» **Exercise material**
-- ==== Sys2Proof/Tests/Slice0.lean ====
section
/-! SUPPORT. The tests: the checks of well-formedness with a term that each refuses, a witness for every statement that has hypotheses (the
concrete state and operands that meet them, clause by clause), and single steps whose results the manual gives. -/

namespace Sys2Proof.Tests

open Sys2Proof.Machine

set_option Elab.async false

/-! ### Small states -/

/-- A command box with its ordinary rights: HB0, signed, OPERATOR. -/
def op : Ctx := ⟨.hb 0, 1, 0, .operator, true⟩

/-- The module in service: the boot chain has ended (R349). -/
def ready : State := { State.reset with ident := { State.reset.ident with boot := 2, fault := false, dark := false } }

/-- `ready` at a Meridian of `n` Rounds. -/
def readyAt (n : Nat) : State := { ready with mer := { ready.mer with ns := 1024 * n } }

def withLink (p : Nat) (l : Link) (s : State) : State := setLink s p l
def withLane (g : Nat) (l : Lane) (s : State) : State := setLane s g l
def withTile (t : Nat) (x : Tile) (s : State) : State := modTile s t fun _ => x

/-- A link that carries flits on all four lanes. -/
def upLink : Link := { disc := .up, width := 15, delayKnown := true, rtt := 40960 }

/-- An admitted link. -/
def inLink : Link := { upLink with disc := .admitted }

/-- A clerk instruction with every field 0. -/
def op0 : ClerkOp := ⟨0, 0, 0, 0, 0, 0, false, 0, 0, false, 0⟩

/-- A bundle descriptor that may read the first 1,024 bytes of its office and write the next 1,024. -/
def bundle0 : Bundle := ⟨1, 0, 0, 32, false, false, 0, 0, 0, 1024, 1024, 1024, 0xC0000, 0, 0, 0, 0, 0⟩

/-- Clerk 0 runs that bundle. -/
def clerk0 : Clerk := { state := .own, bundle := some bundle0 }

/-- `ready` with clerk 0 as given, its office running. -/
def withClerk (k : Nat) (c : Clerk) (s : State) : State := setClerk s k c

/-- The command completes, in a state of which `p` holds. -/
def ends (o : Host.Outcome State Fault Refusal) (p : State → Bool) : Bool := match o with | .next t => p t | _ => false

def chron0 : Chron := ⟨0, 0, false, false, false, false, false, 1, 0, 0, 0, 0, 255, 0, 0, 0⟩
def card0 : SurveyCard := ⟨1, 0, 0x4C4B, 0x1024, 0, 0, 0, 15, false, true, false, 0, 0, 0, zeros 32, 1024⟩
def roll0 : RollRecord := ⟨0, false, false, false, false, false, false, 0, 0, 0, 0⟩
def env0 : Envelope := ⟨1, .operator, false, 0, 7, 0, 0, 1, 0, 0, 0, zeros 16, 0, true⟩

/-! ### Well-formed commands: a boundary value let through and the first one refused, for each check -/

theorem test_wf_port : Instr.wf (.nakRepeat 255) = true ∧ Instr.wf (.nakRepeat 256) = false := by decide +kernel
theorem test_wf_lane : Instr.wf (.ringUnlock 1023) = true ∧ Instr.wf (.ringUnlock 1024) = false := by decide +kernel
theorem test_wf_tile : Instr.wf (.laserWavelengthLow 15 1 3 0) = true ∧ Instr.wf (.laserWavelengthLow 16 1 3 0) = false := by decide +kernel
theorem test_wf_fibre : Instr.wf (.laserWavelengthLow 0 2 0 0) = false := by decide +kernel
theorem test_wf_wavelength : Instr.wf (.laserWavelengthLow 0 0 4 0) = false := by decide +kernel
theorem test_wf_correlator : Instr.wf (.echoDone 0 3 []) = true ∧ Instr.wf (.echoDone 0 4 []) = false := by decide +kernel
theorem test_wf_office : Instr.wf (.sequencerPlace 7) = true ∧ Instr.wf (.sequencerPlace 8) = false := by decide +kernel
theorem test_wf_clerk : Instr.wf (.bundleLimit 255) = true ∧ Instr.wf (.bundleLimit 256) = false := by decide +kernel
theorem test_wf_entry : Instr.wf (.stepEnd 63) = true ∧ Instr.wf (.stepEnd 64) = false := by decide +kernel
theorem test_wf_half : Instr.wf (.gapTimeout 1 0) = true ∧ Instr.wf (.gapTimeout 2 0) = false := by decide +kernel
theorem test_wf_channel : Instr.wf (.channelFaultLocated 2) = true ∧ Instr.wf (.channelFaultLocated 3) = false := by decide +kernel
theorem test_wf_source : Instr.wf (.clockEdgeLoss 3) = true ∧ Instr.wf (.clockEdgeLoss 4) = false := by decide +kernel
theorem test_wf_accelerator : Instr.wf (.accBack 15) = true ∧ Instr.wf (.accBack 16) = false := by decide +kernel
theorem test_wf_pcnt : Instr.wf (.pcntWrap 63) = true ∧ Instr.wf (.pcntWrap 64) = false := by decide +kernel
theorem test_wf_engine : Instr.wf (.detailEngineEnd 15) = true ∧ Instr.wf (.detailEngineEnd 16) = false := by decide +kernel
theorem test_wf_laser_unit : Instr.wf (.laserUnitPoll 3 none) = true ∧ Instr.wf (.laserUnitPoll 4 none) = false := by decide +kernel
theorem test_wf_host_box : Instr.wf (.hbDoorbell 3 0) = true ∧ Instr.wf (.hbDoorbell 4 0) = false := by decide +kernel
theorem test_wf_vc : Instr.wf (.ingressHead 0 7 false (zeros 236)) = true ∧ Instr.wf (.ingressHead 0 8 false (zeros 236)) = false := by decide +kernel
theorem test_wf_payload : Instr.wf (.slowPostReceive 0 (zeros 236)) = true ∧ Instr.wf (.slowPostReceive 0 (zeros 235)) = false := by decide +kernel
theorem test_wf_coded : Instr.wf (.flitReceive 0 (zeros 288)) = true ∧ Instr.wf (.flitReceive 0 (zeros 287)) = false := by decide +kernel
theorem test_wf_random : Instr.wf (.rekeyReceive 0 (zeros 32)) = true ∧ Instr.wf (.rekeyReceive 0 (zeros 31)) = false := by decide +kernel
theorem test_wf_path : Instr.wf (.trayPathSilent 2) = true ∧ Instr.wf (.trayPathSilent 0) = false := by decide +kernel
theorem test_wf_cxl_mode : Instr.wf (.cxlLinkUp 7) = true ∧ Instr.wf (.cxlLinkUp 8) = false := by decide +kernel
theorem test_wf_box : Instr.wf (.assemblyTimeout (.ap 127)) = true ∧ Instr.wf (.assemblyTimeout (.ap 128)) = false ∧
    Instr.wf (.assemblyTimeout (.hb 4)) = false ∧ Instr.wf (.assemblyTimeout (.sb 2)) = false ∧ Instr.wf (.assemblyTimeout (.fm 4)) = false := by decide +kernel
theorem test_wf_ctx : Instr.wf (.nop op) = true ∧ Instr.wf (.nop { op with tag := 65536 }) = false ∧ Instr.wf (.nop { op with src := 2 ^ 24 }) = false := by decide +kernel
theorem test_wf_chron : Instr.wf (.chronReceive 0 chron0 0 0) = true ∧ Instr.wf (.chronReceive 0 { chron0 with seq := 65536 } 0 0) = false := by decide +kernel
theorem test_wf_card : Instr.wf (.surveyReceive 0 card0) = true ∧ Instr.wf (.surveyReceive 0 { card0 with idDigest := [] }) = false := by decide +kernel
theorem test_wf_roll : Instr.wf (.rollReceive 0 roll0) = true ∧ Instr.wf (.rollReceive 0 { roll0 with ladder := 8 }) = false := by decide +kernel
theorem test_wf_envelope : Instr.wf (.partArrival (.hb 0) env0 [] [] 0 5 0 0) = true ∧
    Instr.wf (.partArrival (.hb 0) { env0 with target := [] } [] [] 0 5 0 0) = false := by decide +kernel
theorem test_wf_slot : Instr.wf (.dispatcherMatch 199 false false false none [(4, 255)]) = true ∧ Instr.wf (.dispatcherMatch 200 false false false none []) = false ∧
    Instr.wf (.dispatcherMatch 0 false false false none [(5, 0)]) = false ∧ Instr.wf (.dispatcherMatch 0 false false false none [(0, 0)]) = false := by decide +kernel
theorem test_wf_clerk_op : Instr.wf (.clerkNop 0 { op0 with rnd := 2 } 0) = true ∧ Instr.wf (.clerkNop 0 { op0 with rnd := 3 } 0) = false := by decide +kernel

/-! ### The block -/

/-- The words of the table give no bits, so no word spells a command. -/
theorem test_table_gives_no_bits : decodeTableWord 32 0 = none ∧ State.withFetchWord State.reset 32 0 = State.reset := by decide +kernel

» **What you should do**
Reproduce the entries above exactly, but only the lines between the line holding "command completes, in" and the line holding "theorem test_wf_lane : Instr.wf", inclusive.

» **Expected output**
/-- The command completes, in a state of which `p` holds. -/
def ends (o : Host.Outcome State Fault Refusal) (p : State → Bool) : Bool := match o with | .next t => p t | _ => false

def chron0 : Chron := ⟨0, 0, false, false, false, false, false, 1, 0, 0, 0, 0, 255, 0, 0, 0⟩
def card0 : SurveyCard := ⟨1, 0, 0x4C4B, 0x1024, 0, 0, 0, 15, false, true, false, 0, 0, 0, zeros 32, 1024⟩
def roll0 : RollRecord := ⟨0, false, false, false, false, false, false, 0, 0, 0, 0⟩
def env0 : Envelope := ⟨1, .operator, false, 0, 7, 0, 0, 1, 0, 0, 0, zeros 16, 0, true⟩

/-! ### Well-formed commands: a boundary value let through and the first one refused, for each check -/

theorem test_wf_port : Instr.wf (.nakRepeat 255) = true ∧ Instr.wf (.nakRepeat 256) = false := by decide +kernel
theorem test_wf_lane : Instr.wf (.ringUnlock 1023) = true ∧ Instr.wf (.ringUnlock 1024) = false := by decide +kernel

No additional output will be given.